Until recently, Theileriosis was a sporadic event that only affected cattle debilitated by another disease. T. orientalis was first identified in New Zealand in 1982 in a dairy farm near Wellsford. From 2000 to August 2012, there were only 12 notifications of the disease to the Ministry usually involving only one animal. Since late August 2012, there have been more than 200 notifications of Theileria associated anaemia, and the mortality and morbidity rates experienced by many of the affected herds have been far greater than ever before.

A previously unrecorded strain of Theileria (ikeda) is associated with these outbreaks.

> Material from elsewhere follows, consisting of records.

-- ==== Sys2Proof/Machine/Legs.lean ====
section
/-! DEFINITION. Chapter 03: gate supplies, interlock, bootstrap, arming, short circuits, self-test and switching limits
of the cells and legs (R71 to R97). -/
namespace Sys2Proof.Machine

/-- SiC cells are those of islands T and G (Table 3.1). -/
def cellSiC (c : Nat) : Bool := cellLink c != .l

/-- Detail of an event of group 0x03 (R97): leg, flags in [15:8], band in [23:16]. -/
def State.legDetail (s : State) (c : Cell) (leg : Nat) (high pre simul asc : Bool) : Nat :=
  leg + (if high then 256 else 0) + (if pre then 512 else 0) + (if simul then 1024 else 0) + (if asc then 2048 else 0)
    + 65536 * s.nat (Od.CELL_CELL_BAND c)

/-- An event that concerns a whole cell. -/
def State.cellEvent (s : State) (c : Cell) (code : Nat) : State :=
  s.event code c.val (s.legDetail c 0xFF false false false false)

/-! ### Arming (R81, Table 3.4) -/

/-- A step has failed: the sequence ends for all cells of the drive, with its event; of the DAB's bridges alone, the
event acts on AUX with its own severity (R319). A FAULT step takes the drive to
FAULT, another leaves it in STANDBY; a drive that arms while UNAVAILABLE goes to FAULT whatever the severity (R81). -/
def State.armingFailed (s : State) (d : Drive) (c : Cell) (code detail : Nat) : State :=
  let why := (s.drv d).arming
  if why = .dab then
    let s := s.each [8, 9] fun c s => s.offCell c
    (s.modDrv d fun x => { x with arming := .none }).raise code c.val detail [d]
  else
  let s := s.event code c.val detail
  let s := s.each d.cells fun c s => s.offCell c
  let s := s.modDrv d fun x => { x with arming := .none }
  let s := if eventSeverity code = .fault ∨ s.ds d = .unavailable then s.faultState d code else s.lastEvent d code
  match why with
  | .recovery => s.recoveryArmFailed
  | .discharge => s.dischargeFailed
  | .ident => s.abortIdent d
  | _ => s

/-- When every cell of the drive has passed step 6, the drive enters ARMED, or the function that armed it goes on. -/
def State.armingDone (s : State) (d : Drive) : State :=
  if d.cells.all fun c => (s.cell c).armStep = 7 ∨ (s.cell c).armStep = 0 then
    match (s.drv d).arming with
    | .arm => (s.goto d .armed 1).modDrv d fun x => { x with armedTb := s.tb }
    | .auto => (s.goto d .armed 0xFF).runAuto d
    | .ident => (s.goto d .armed 0xFF).modDrv d fun x => { x with armedTb := s.tb }
    | .recovery => (s.modDrv d fun x => { x with arming := .none }).recoveryArmed
    | .discharge => (s.modDrv d fun x => { x with arming := .none }).dischargeArmed
    | .dab => (s.modDrv d fun x => { x with arming := .none }).dabStart
    | .none => s
  else s

def State.armStepTo (s : State) (c : Cell) (n : Nat) (m : CellMode) : State :=
  s.modCell c fun x => { x with armStep := n, mode := m }

/-- A gate-supply undervoltage (R71). -/
def gateUv (c : Nat) (pos neg : Rat) : Bool :=
  if cellSiC c then decide (pos < 16) || decide (neg > -3) else decide (pos < 21 / 2)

When are signs of Theileriosis most likely to be seen?

  • Around calving time

  • Calves from weaning up to 6-7 months of age

  • Sick animals or animals recovering from sickness

  • Mating time

What signs can be seen in cows infected with Theileria?

  • Cows getting behind on the way to the shed

  • Fast breathing

  • Pale or sometimes yellow mucosa of the vulva lips

  • Whites of the eye yellow

  • Sick cows do not respond to treatment as to be expected

  • Excessive weight loss in adult animals or poor growth in young animals

  • Decrease milk production

  • Pale udder

How to treat affected animals?

  • Minimise stress and movement

  • Put affected milking cows on once-a-day and keep them as close to the shed as possible

  • Provide high quality feed and ad-lib access to fresh water

  • Treatments are available, contact us for advice

How to assess the risk of theileriosis in your herd?

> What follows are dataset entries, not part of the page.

-- ==== Sys2Proof/Machine/Observer.lean ====
section
/-! DEFINITION. Chapter 06: rotor angle at start and catch, observer loss and recovery, ASC exit, phase and shunt faults (R163
to R188). -/
namespace Sys2Proof.Machine

def ctrLoss (n : Nat) : Counter := ⟨Od.OBS_LOSS_COUNT n, 32, Od.OBS_OBS_CNT_STATUS n, 0, 5⟩
def ctrCatch (n : Nat) : Counter := ⟨Od.OBS_CATCH_COUNT n, 32, Od.OBS_OBS_CNT_STATUS n, 1, 5⟩
def ctrProbe (n : Nat) : Counter := ⟨Od.OBS_PROBE_COUNT n, 32, Od.OBS_OBS_CNT_STATUS n, 2, 5⟩

/-- Two-shunt mode (R187). -/
def State.twoShunt (s : State) (n : Nat) : Bool := s.nat (Od.OBS_SHUNT_FAILED n) != 0xFF
def State.setLostBit (s : State) (n : Nat) : Bool := s.bit (Od.OBS_OBS_STATUS n) 12
/-- A set can take part in a Sedge probe (R173). -/
def State.canProbe (s : State) (n : Nat) : Bool := !s.setLostBit n && !s.twoShunt n

def pi6 : Rat := Config.pi / 6

/-- Set 2 of a motor is displaced by 30° (R164); the offset of a set's frame from set 1's. -/
def frameOffset (n : Nat) : Rat := if n % 2 = 1 then pi6 else 0

/-! ### Angle sources (Table 6.1, R167 to R174) -/

/-- A position interface passed CHECK and reports no fault (R174). -/
def State.pifGood (s : State) (p : Nat) : Bool :=
  s.pifService p == 2 && s.field (Od.PIF_PIF_STATUS p) 5 3 == 0 && s.countsPerRev p != 0

/-- Electrical angle, before ENC_OFFSET, and speed of a set from the first good position interface of its drive: P0 and P1 serve
TRA, P2 and P3 TRB (R174, Table 1.4). -/
def State.interfaceAngle (s : State) (n : Axis) : Option (Rat × Rat) :=
  let p := 2 * (setSide n).val
  let pp : Rat := s.nat (Od.AX_POLE_PAIRS n)
  ([p, p + 1].find? fun i => s.pifGood i).map fun i =>
    (pp * 2 * Config.pi * s.int (Od.PIF_POSITION i) / s.countsPerRev i, pp * s.num (Od.PIF_SPEED i) * Config.pi / 30)

/-- An angle carried forward to now at its speed. -/
def State.forward (s : State) (a w : Rat) (t : Nat) : Rat := wrapPi (a + w * (s.tb - t : Nat) / 100000000)

/-- Angle in the set's frame and electrical speed from one source of Table 6.1 for a set, by its CATCH_SRC code. -/
def State.sourceAngle (s : State) (n : Axis) (src : Nat) : Option (Rat × Rat) :=
  let x := s.ax n
  match src with
  | 5 =>
    if s.nat (Od.OBS_START_MODE n) = 1 then
      (s.interfaceAngle n).map fun r => (wrapPi (r.1 + s.num (Od.OBS_ENC_OFFSET n)), r.2)
    else none
  | 3 =>
    if (s.cell (cellOf n)).mode = .asc then x.ascAngle.map fun r => (s.forward r.1 r.2.1 r.2.2, r.2.1) else none
  | 1 =>
    match x.pulse with
    | some (a, w, t) => if s.tb ≤ (s.drv (cellDrive n)).armedTb + ms 5 ∧ (s.drv (cellDrive n)).armedTb ≤ t + ms 5 then
        some (s.forward a w t, w) else none
    | none => none
  | 2 =>
    if s.bit (Od.OBS_OBS_STATUS n) 0 ∧ s.coasts (cellOf n) then
      let a := if x.trackSpeed < 0 then x.trackTheta + Config.pi / 2 else x.trackTheta - Config.pi / 2
      some (s.forward a x.trackSpeed x.trackTb, x.trackSpeed)
    else none
  | 4 => x.probe.map fun a => (a, 0)
  | _ => none

/-- The first valid source of a set, in the order of Table 6.1. -/
def State.firstSource (s : State) (n : Axis) : Option (Nat × Rat × Rat) :=
  [5, 3, 1, 2, 4].findSome? fun src => (s.sourceAngle n src).map fun r => (src, r.1, r.2)

/-- The source of Table 6.1 then valid gives a set that does not decide its angle and speed, and with them BEMF_LL_PK (R176);
ANGLE_VALID is clear where there is none. -/
def State.noteSource (s : State) (n : Axis) : State :=
  match s.firstSource n with
  | some (_, a, w) => ((s.setBit (Od.OBS_OBS_STATUS n) 1 true).setQ (Od.OBS_OBS_ANGLE n) a).setSpeed n w
  | none => s.setBit (Od.OBS_OBS_STATUS n) 1 false

/-- Flux from the magnet and the present currents, zero after a coast, rotated by the angle into the set's frame; the set decides
from the next decision on, TQ_REF from zero (R170). -/
def State.initFlux (s : State) (n : Axis) (theta w : Rat) : State :=
  let c := cellOf n
  let coasted := s.coasts c
  let ia := if coasted then 0 else s.num (Od.AX_I_ALPHA n)
  let ib := if coasted then 0 else s.num (Od.AX_I_BETA n)
  let cs := Config.cos theta
  let sn := Config.sin theta
  let pd := s.num (Od.AX_PSI_PM n) + s.num (Od.AX_LD n) * (ia * cs + ib * sn)
  let pq := s.num (Od.AX_LQ n) * (ib * cs - ia * sn)
  let s := (s.countAsc c).modCell c fun x => { x with mode := .switching }
  let s := (s.setQ (Od.AX_PSI_ALPHA n) (pd * cs - pq * sn)).setQ (Od.AX_PSI_BETA n) (pd * sn + pq * cs)
  let s := ((s.setQ (Od.AX_I_ALPHA n) ia).setQ (Od.AX_I_BETA n) ib).setQ (Od.AX_TQ_REF n) 0
  let s := (s.setField (Od.AX_AXIS_STATUS n) 7 2 0).setBit (Od.AX_AXIS_STATUS n) 11 false
  let s := s.modAx n fun x => { x with
    initial := true, theta := theta, lastFull := s.tb, subst := none, waitVec := none, slewing := true, lossRun := false
    lossTicks := 0, lossEval := s.tb, openAcc := [0, 0, 0], kcl := [none, none, none], openHold := none, attr := [0, 0, 0]
    unattrib := 0, ovrSince := [none, none, none], trackSince := none, pulse := none, probe := none, test := false
    assist := none, assistTb := s.tb, ascWin := {}, ascAngle := none }
  ((s.setQ (Od.OBS_OBS_ANGLE n) theta).setSpeed n w).setN (Od.OBS_OPEN_ACC_us n) 0

/-- A set is engaged with an angle found (R170): it is counted and logged with its source. -/
def State.engage (s : State) (n : Axis) (src : Nat) (theta w : Rat) : State :=
  let s := (s.initFlux n theta w).count (ctrCatch n)
  let s := (s.setBit (Od.OBS_OBS_STATUS n) 0 false).setBit (Od.OBS_OBS_STATUS n) 1 true
  (s.setField (Od.OBS_OBS_STATUS n) 4 3 src).event 0x0510 n (src + 65536 * low16 (theta * 1800 / Config.pi))

/-- The sets of a motor in service. -/
def State.liveSets (s : State) (t : Fin 2) : List Axis := (sideSets t).filter fun n => !s.setLostBit n

/-- A motor's sets decide again: its drive runs on both sets, or on the only one in service; a reversal that waited for it is
completed and the ramp restarts from 0 (R156 steps 3 and 4). -/
def State.motorRuns (s : State) (t : Fin 2) : State :=
  let d := sideDrive t
  let s := s.modDrv d fun x => { x with substate := if (s.liveSets t).length < 2 then 6 else 2 }
  if (s.tr t).revPending then
    let s := (s.modTr t fun x => { x with revPending := false }).setQ (Od.TR_TQ_RAMP t) 0
    (s.event 0x0505 d.num (s.speedLow d)).lastEvent d 0x0505
  else s

/-- All sets in service of a motor are engaged: each from the same source where it has an angle of its own, else from the angle
of set `m` (R164, R167). -/
def State.engageAll (s : State) (t : Fin 2) (m : Axis) (src : Nat) (theta w : Rat) : State :=
  let own := fun (n : Axis) => (s.sourceAngle n src).getD (wrapPi (theta + frameOffset m - frameOffset n), w)
  (s.each (s.liveSets t) fun n s => s.engage n src (own n).1 (own n).2).motorRuns t

/-- The first valid source of Table 6.1 at any set of the motor. -/
def State.motorSource (s : State) (t : Fin 2) : Option (Axis × Nat × Rat × Rat) :=
  [5, 3, 1, 2].findSome? fun src => (s.liveSets t).findSome? fun n => (s.sourceAngle n src).map fun r => (n, src, r.1, r.2)

/-! ### Faults of a set (R181, R183 to R188) -/

/-- The motor keeps no set in service, or the remaining one fails (R188); the value concerned is the cell. -/
def State.secondSetLost (s : State) (t : Fin 2) (n : Axis) : State :=
  s.raise 0x051A (sideDrive t).num n [sideDrive t]

def State.oneSet (s : State) (t : Fin 2) : Bool := (sideSets t).any fun n => s.setLostBit n

/-- Clears the phase-open accumulators of a set. -/
def State.clearOpen (s : State) (n : Axis) : State :=
  (s.modAx n fun x => { x with openAcc := [0, 0, 0], kcl := [none, none, none], openHold := none }).setN (Od.OBS_OPEN_ACC_us n) 0

/-- Clears the timers of a set after a declared phase or shunt fault (R185). -/
def State.clearFaultTimers (s : State) (n : Axis) : State :=
  (s.clearOpen n).modAx n fun x => { x with
    attr := [0, 0, 0], unattrib := 0, lossRun := false, lossTicks := 0, ovrSince := [none, none, none] }

/-- A set is lost (R186, Table 6.5): it takes its protective state, the healthy set takes over, and in axle modes 1 to 3
the shortfall passes to the other drive (R263). -/
def State.loseSet (s : State) (n : Axis) (code detail : Nat) : State :=
  let s := s.clearFaultTimers n
  if 4 ≤ n.val then s.actuatorFault n
  else
    let t := setSide n
    if s.oneSet t then s.secondSetLost t n
    else
      let s := (s.setBit (Od.OBS_OBS_STATUS n) 12 true).event code n detail
      let s := ((s.setBit (Od.OBS_OBS_STATUS n) 10 false).modAx n fun x => { x with recover := none }).protectCell (cellOf n)
      let s := (s.setQ (Od.AX_TQ_REF n) 0).lastEvent (sideDrive t) code
      let s := s.modDrv (sideDrive t) fun x => { x with substate := if x.state = .active ∧ x.substate ≠ 3 then 6 else x.substate }
      let s := s.each (s.liveSets t) fun m s => s.modAx m fun x => { x with slewing := true }
      s.crossfeed t

/-- An open phase is declared (R183). -/
def State.declareOpen (s : State) (n : Axis) (phase : Nat) : State :=
  let s := s.when (n.val < 4 && !s.oneSet (setSide n)) fun s =>
    (s.setBit (Od.OBS_OBS_STATUS n) 13 true).setField (Od.OBS_OBS_STATUS n) 2 2 phase
  s.loseSet n 0x0517 phase

/-- A shunt channel has failed (R187): two-shunt mode, or FAULT where R188 says so. -/
def State.shuntFailed (s : State) (n : Axis) (phase : Nat) : State :=
  let s := s.clearFaultTimers n
  if 4 ≤ n.val then (s.setN (Od.OBS_SHUNT_FAILED n) phase).actuatorFault n
  else if s.twoShunt n ∨ s.oneSet (setSide n) then s.secondSetLost (setSide n) n
  else ((s.setN (Od.OBS_SHUNT_FAILED n) phase).event 0x0518 n phase).lastEvent (cellDrive n) 0x0518

/-- The loss timer of a set, in ticks, as it stands now (R180). -/
def State.lossTime (s : State) (n : Axis) : Nat :=
  let x := s.ax n
  x.lossTicks + if x.lossRun then s.tb - x.lossEval else 0

/-- The loss timer is held while a phase accumulator or an attribution count is not zero (R185). -/
def State.lossHeld (s : State) (n : Axis) : Bool := (s.ax n).openAcc.any (· != 0) || (s.ax n).attr.any (· != 0)

/-- An evaluation of the residual, by its square, at an instant drives the loss timer (R180). -/
def State.evalResidual (s : State) (n : Axis) (r2 : Rat) (t : Nat) : State :=
  let thr := s.num (Od.OBS_RESID_THR n)
  let held := s.lossHeld n
  let big := decide (thr * thr ≤ r2)
  s.modAx n fun x => { x with
    winResid := max x.winResid r2, resid := r2, lossEval := t, lossRun := big && !held
    lossTicks := if held then x.lossTicks else if big then x.lossTicks + (if x.lossRun then t - x.lossEval else 0) else 0 }

/-- Both losses of a drive fall into one decision (R181). -/
def sameDecision (a b : Nat) : Bool := a / 10 == b / 10

/-- Observer loss (R180, R181, Table 6.3 step 1). -/
def State.declareLoss (s : State) (n : Axis) : State :=
  let s := (s.count (ctrLoss n)).modAx n fun x => { x with lossRun := false, lossTicks := 0, lossEval := s.tb }
  let s := s.event 0x0512 n (low16 (s.num (Od.OBS_RESID n)))
  if 4 ≤ n.val then s.actuatorFault n
  else
    let t := setSide n
    let d := sideDrive t
    let recent := (s.tr t).losses.filter fun b => decide (s.tb < b + sec 1)
    let again := recent.any fun b => sameDecision b s.tb
    let losses := if again then recent else s.tb :: recent
    let s := (s.modTr t fun x => { x with losses := losses }).lastEvent d 0x0512
    if 3 ≤ losses.length ∧ again then s
    else if 3 ≤ losses.length then s.raise 0x0514 d.num losses.length [d]
    else
      let s := s.when (s.ax n).test fun s => s.endProbe t
      let s := ((s.setQ (Od.AX_TQ_REF n) 0).protectCell (cellOf n)).setBit (Od.OBS_OBS_STATUS n) 10 true
      let s := (s.modAx n fun x => { x with recover := some s.tb, probe := none }).modDrv d fun x => { x with
        substate := if x.substate = 3 ∨ x.substate = 5 then x.substate else 4 }
      if (sideSets t).any fun m => s.deciding m then s else s.setQ (Od.TR_TQ_RAMP t) 0

/-- A set's loss timer has reached LOSS_TIME_us: the set decides, and nothing holds the timer (R180, R185). -/
def State.lossDue (s : State) (n : Axis) : Bool :=
  s.deciding n && (s.ax n).lossRun && !s.lossHeld n && decide (us (s.nat (Od.OBS_LOSS_TIME_us n)) ≤ s.lossTime n)

def execObserverLoss (dt : Nat) (n : Axis) (s : State) : Res :=
  let s := s.elapse dt
  reply s (if s.lossDue n then s.declareLoss n else s)

/-- R166: with residuals within 10 % of each other both sets are lost, else the one with the larger residual. -/
def State.crossSet (s : State) (t : Fin 2) : State :=
  let a := (sideSets t).getD 0 0
  let b := (sideSets t).getD 1 0
  let ra := (s.ax a).resid
  let rb := (s.ax b).resid
  let worse := if ra < rb then b else a
  let s := (s.event 0x051B worse (low16 (s.num (Od.OBS_XSET_ANGLE a)))).modTr t fun x => { x with xsetTb := none }
  if min ra rb ≥ 81 / 100 * max ra rb then (s.declareLoss a).declareLoss b else s.declareLoss worse

/-- The angles have disagreed for 200 µs without a break while both sets decide (R166). -/
def State.crossDue (s : State) (t : Fin 2) : Bool :=
  ((sideSets t).all fun n => s.deciding n) && (s.tr t).xsetTb.any fun t0 => decide (t0 + us 200 ≤ s.tb)

def execCrossSetDisagreement (dt : Nat) (t : Fin 2) (s : State) : Res :=
  let s := s.elapse dt
  reply s (if s.crossDue t then s.crossSet t else s)

/-- TRACKING is set after 2 ms of continuous results (R169). -/
def State.trackingValid (s : State) (n : Axis) : State :=
  match (s.ax n).trackSince with
  | some t0 =>
    if s.coasts (cellOf n) ∧ t0 + ms 2 ≤ s.tb then
      let s := (s.setBit (Od.OBS_OBS_STATUS n) 0 true).setBit (Od.OBS_OBS_STATUS n) 1 true
      match s.sourceAngle n 2 with
      | some (a, w) => (s.setQ (Od.OBS_OBS_ANGLE n) a).setSpeed n w
      | none => s
    else s
  | none => s

def execTrackingValid (dt : Nat) (n : TSet) (s : State) : Res := reply s ((s.elapse dt).trackingValid ⟨n.val, by omega⟩)

/-! ### Recovery and ASC exit (R178, R180, R181) -/

/-- A set in ASC whose back-EMF, known from a valid source, has fallen below ASC_EXIT of the link (R176, R178). -/
def State.ascExitDue (s : State) (n : Axis) : Bool :=
  (s.cell (cellOf n)).mode == .asc && s.bit (Od.OBS_OBS_STATUS n) 1 &&
    decide (s.num (Od.AX_BEMF_LL_PK n) < s.num (Od.OBS_ASC_EXIT n) * s.num Od.DCL_V_DC)

/-- R178: at a back-EMF `bemf` below ASC_EXIT all low sides turn off and the set coasts; under a torque-off pair the low-side
supply is removed. -/
def State.ascExit (s : State) (n : Axis) (bemf : Rat) : State :=
  let c := cellOf n
  let d := cellDrive n
  if s.ascExitDue n ∧ s.num (Od.AX_BEMF_LL_PK n) = bemf then
    let s := if (s.drv d).tqo ∨ (s.drv d).tqoLink then s.offCell c else s.coastCell c
    (s.event 0x0516 n (low16 bemf)).stoppedIfCoasting d
  else s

  • Are there ticks present?

  • Has there been movement of cattle from infected areas?
    New cattle, breeding bulls, young stock returned from grazing.

  • Are cattle under significant stress?
    Cows during late pregnancy, calving and early lactation.
    Calves being weaned.

  • Ill thrifty cattle are more at risk

How to minimize the effects of potential infection?

  • Talk to your vet about the risks in your herd and area and ways of prevention.

  • Monitor the overall health and condition of your cattle closely.

  • Inspect cattle for the presence of ticks. Use Tick treatmentsto reduce tick burden. Ideally, tick treatments should be given at least twice, three-to-four weeks apart,with the first treatment given three weeks before calving.

  • Determine health status of bought in stock. Ask for records of veterinary treatments.

  • Quarantine new stock for at least 7 days. Inspect for ticks thoroughly during this period, treat when needed.